Question: What’s more cynical than deliberately writing a post about Facebook because it is guaranteed to draw hits?
Answer: Facebook itself.
I hope you’re sitting down when you read this (we pause as a million chairs drag across the scarred linoleum floor of our global consciousness) …but retarded Facebook apps like Farmtown and Mafia Wars are cynical cesspools of personal information-gathering disguised as “community”…and worse. This according to an article in The Consumerist, inscrutably titled “Mafia Wars CEO Brags about Scamming People from Day One.”
Long ago I wrote a cranky, Andy Rooney-esque piece called “Putting the Grr! in Facebook,” in which I grumbled about the various idiosyncrasies of hapless users.

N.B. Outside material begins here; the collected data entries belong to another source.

/-! ### recordPoll -/

@[simp] theorem State.recordPoll_pending (s : State) (a : Octet) (w : Option Word16) (t : Millis) : (s.recordPoll a w t).pending = s.pending := rfl
@[simp] theorem State.recordPoll_pins (s : State) (a : Octet) (w : Option Word16) (t : Millis) : (s.recordPoll a w t).pins = s.pins := rfl
@[simp] theorem State.recordPoll_seq (s : State) (a : Octet) (w : Option Word16) (t : Millis) : (s.recordPoll a w t).seq = s.seq := rfl
@[simp] theorem State.recordPoll_clock (s : State) (a : Octet) (w : Option Word16) (t : Millis) : (s.recordPoll a w t).clock = s.clock := rfl
@[simp] theorem State.recordPoll_active (s : State) (a : Octet) (w : Option Word16) (t : Millis) : (s.recordPoll a w t).active = s.active := rfl
@[simp] theorem State.recordPoll_shadow (s : State) (a : Octet) (w : Option Word16) (t : Millis) : (s.recordPoll a w t).shadow = s.shadow := rfl
@[simp] theorem State.recordPoll_tokens (s : State) (a : Octet) (w : Option Word16) (t : Millis) : (s.recordPoll a w t).tokens = s.tokens := rfl
@[simp] theorem State.recordPoll_table (s : State) (a : Octet) (w : Option Word16) (t : Millis) : (s.recordPoll a w t).table = s.table := rfl
@[simp] theorem State.recordPoll_up (s : State) (a : Octet) (w : Option Word16) (t : Millis) : (s.recordPoll a w t).up = s.up := rfl
@[simp] theorem State.recordPoll_branches (s : State) (a : Octet) (w : Option Word16) (t : Millis) : (s.recordPoll a w t).branches = s.branches := rfl
@[simp] theorem State.recordPoll_sup (s : State) (a : Octet) (w : Option Word16) (t : Millis) : (s.recordPoll a w t).sup = s.sup := rfl
@[simp] theorem State.recordPoll_agent (s : State) (a : Octet) (w : Option Word16) (t : Millis) : (s.recordPoll a w t).agent = s.agent := rfl
@[simp] theorem State.recordPoll_store (s : State) (a : Octet) (w : Option Word16) (t : Millis) : (s.recordPoll a w t).store = s.store := rfl
@[simp] theorem State.recordPoll_free (s : State) (a : Octet) (w : Option Word16) (t : Millis) : (s.recordPoll a w t).free = s.free := rfl
@[simp] theorem State.recordPoll_branch (s : State) (a : Octet) (w : Option Word16) (t : Millis) (c : BranchId) : (s.recordPoll a w t).branch c = s.branch c := rfl
@[simp] theorem State.recordPoll_own (s : State) (a : Octet) (w : Option Word16) (t : Millis) : (s.recordPoll a w t).own = s.own := rfl
@[simp] theorem State.recordPoll_branchSettings (s : State) (a : Octet) (w : Option Word16) (t : Millis) (c : BranchId) :
    (s.recordPoll a w t).branchSettings c = s.branchSettings c := rfl

/-! ### shareAborted -/

@[simp] theorem State.shareAborted_pending (s : State) (b : BranchId) (slot : Nat) : (s.shareAborted b slot).pending = s.pending := rfl
@[simp] theorem State.shareAborted_pins (s : State) (b : BranchId) (slot : Nat) : (s.shareAborted b slot).pins = s.pins := rfl
@[simp] theorem State.shareAborted_seq (s : State) (b : BranchId) (slot : Nat) : (s.shareAborted b slot).seq = s.seq := rfl
@[simp] theorem State.shareAborted_clock (s : State) (b : BranchId) (slot : Nat) : (s.shareAborted b slot).clock = s.clock := rfl
@[simp] theorem State.shareAborted_active (s : State) (b : BranchId) (slot : Nat) : (s.shareAborted b slot).active = s.active := rfl
@[simp] theorem State.shareAborted_shadow (s : State) (b : BranchId) (slot : Nat) : (s.shareAborted b slot).shadow = s.shadow := rfl
@[simp] theorem State.shareAborted_tokens (s : State) (b : BranchId) (slot : Nat) : (s.shareAborted b slot).tokens = s.tokens := rfl
@[simp] theorem State.shareAborted_up (s : State) (b : BranchId) (slot : Nat) : (s.shareAborted b slot).up = s.up := rfl
@[simp] theorem State.shareAborted_branches (s : State) (b : BranchId) (slot : Nat) : (s.shareAborted b slot).branches = s.branches := rfl
@[simp] theorem State.shareAborted_scan (s : State) (b : BranchId) (slot : Nat) : (s.shareAborted b slot).scan = s.scan := rfl
@[simp] theorem State.shareAborted_sup (s : State) (b : BranchId) (slot : Nat) : (s.shareAborted b slot).sup = s.sup := rfl
@[simp] theorem State.shareAborted_agent (s : State) (b : BranchId) (slot : Nat) : (s.shareAborted b slot).agent = s.agent := rfl
@[simp] theorem State.shareAborted_store (s : State) (b : BranchId) (slot : Nat) : (s.shareAborted b slot).store = s.store := rfl
@[simp] theorem State.shareAborted_free (s : State) (b : BranchId) (slot : Nat) : (s.shareAborted b slot).free = s.free := rfl
@[simp] theorem State.shareAborted_branch (s : State) (b : BranchId) (slot : Nat) (c : BranchId) : (s.shareAborted b slot).branch c = s.branch c := rfl
@[simp] theorem State.shareAborted_own (s : State) (b : BranchId) (slot : Nat) : (s.shareAborted b slot).own = s.own := rfl
@[simp] theorem State.shareAborted_branchSettings (s : State) (b : BranchId) (slot : Nat) (c : BranchId) :
    (s.shareAborted b slot).branchSettings c = s.branchSettings c := rfl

This post is consistently my top drawing piece – even surpassing my scholarly (!) review of the film Lars and the Real Girl (my top post among perverts searching for Artificial Partners, wink wink.)
Since that post, I have mellowed out a bit and hooked up with all kinds of friends from the past. But a constant beef has continued to be all of the stupid apps. Jenny has sent you a hug! What famous dead composer are you? And a bunch of others I can’t recall because I “HID” them long ago.
But the games are the worst. I got as far as Scrabulous, meaning, I signed up for Scrabulous, knowing that it was nothing more than a scam for gathering personal information, but hey, I like Scrabble. But the first time I saw on Facebook’s News Feed: “Michael has spelled the word INCONTINENCE on Scrabulous! Can YOU do better? Sign up NOW!” …I pulled the plug.
Trust me, I “get” Facebook. If you know anything about Web 2.0, this practice should not be a surprise. While everyone whines about the ads, I say “that’s why it’s free.” But you read something like “Mafia Wars CEO Brags about Scamming People from Day One,” …and you are looking at the epitome* of corporate cynicism.
*Epitome: The embodiment or precise representation of an ideal. Pronounced “uh-PIT-oh-mee”…or “eppa-tohm” if you’re from West Virginia (like me.)
I took time away from my virtual cooking in Cafe World to read THIS??? I may have to whip you with my cyber-noodles.
I’m less troubled by the apps, which I just hide like you (do I need to know that Marsha has grown radishes in Farmville? Nope – hide), than I am by the potential for an artificial type of closeness. One friend said its like a return to the high school popularity contest and I think she might have something there. I wrote my thoughts on Facebook recently too (www.clemboyd.com). Doug Wade referred me here BTW.
Thanks for your comments, Clem. The pseudo-intimacy is awkward, for sure. The way we attach such SIGNIFICANCE to reconnecting with people and, after 3 emails or so, we lose touch all over again! Anyway, thanks. I like your site!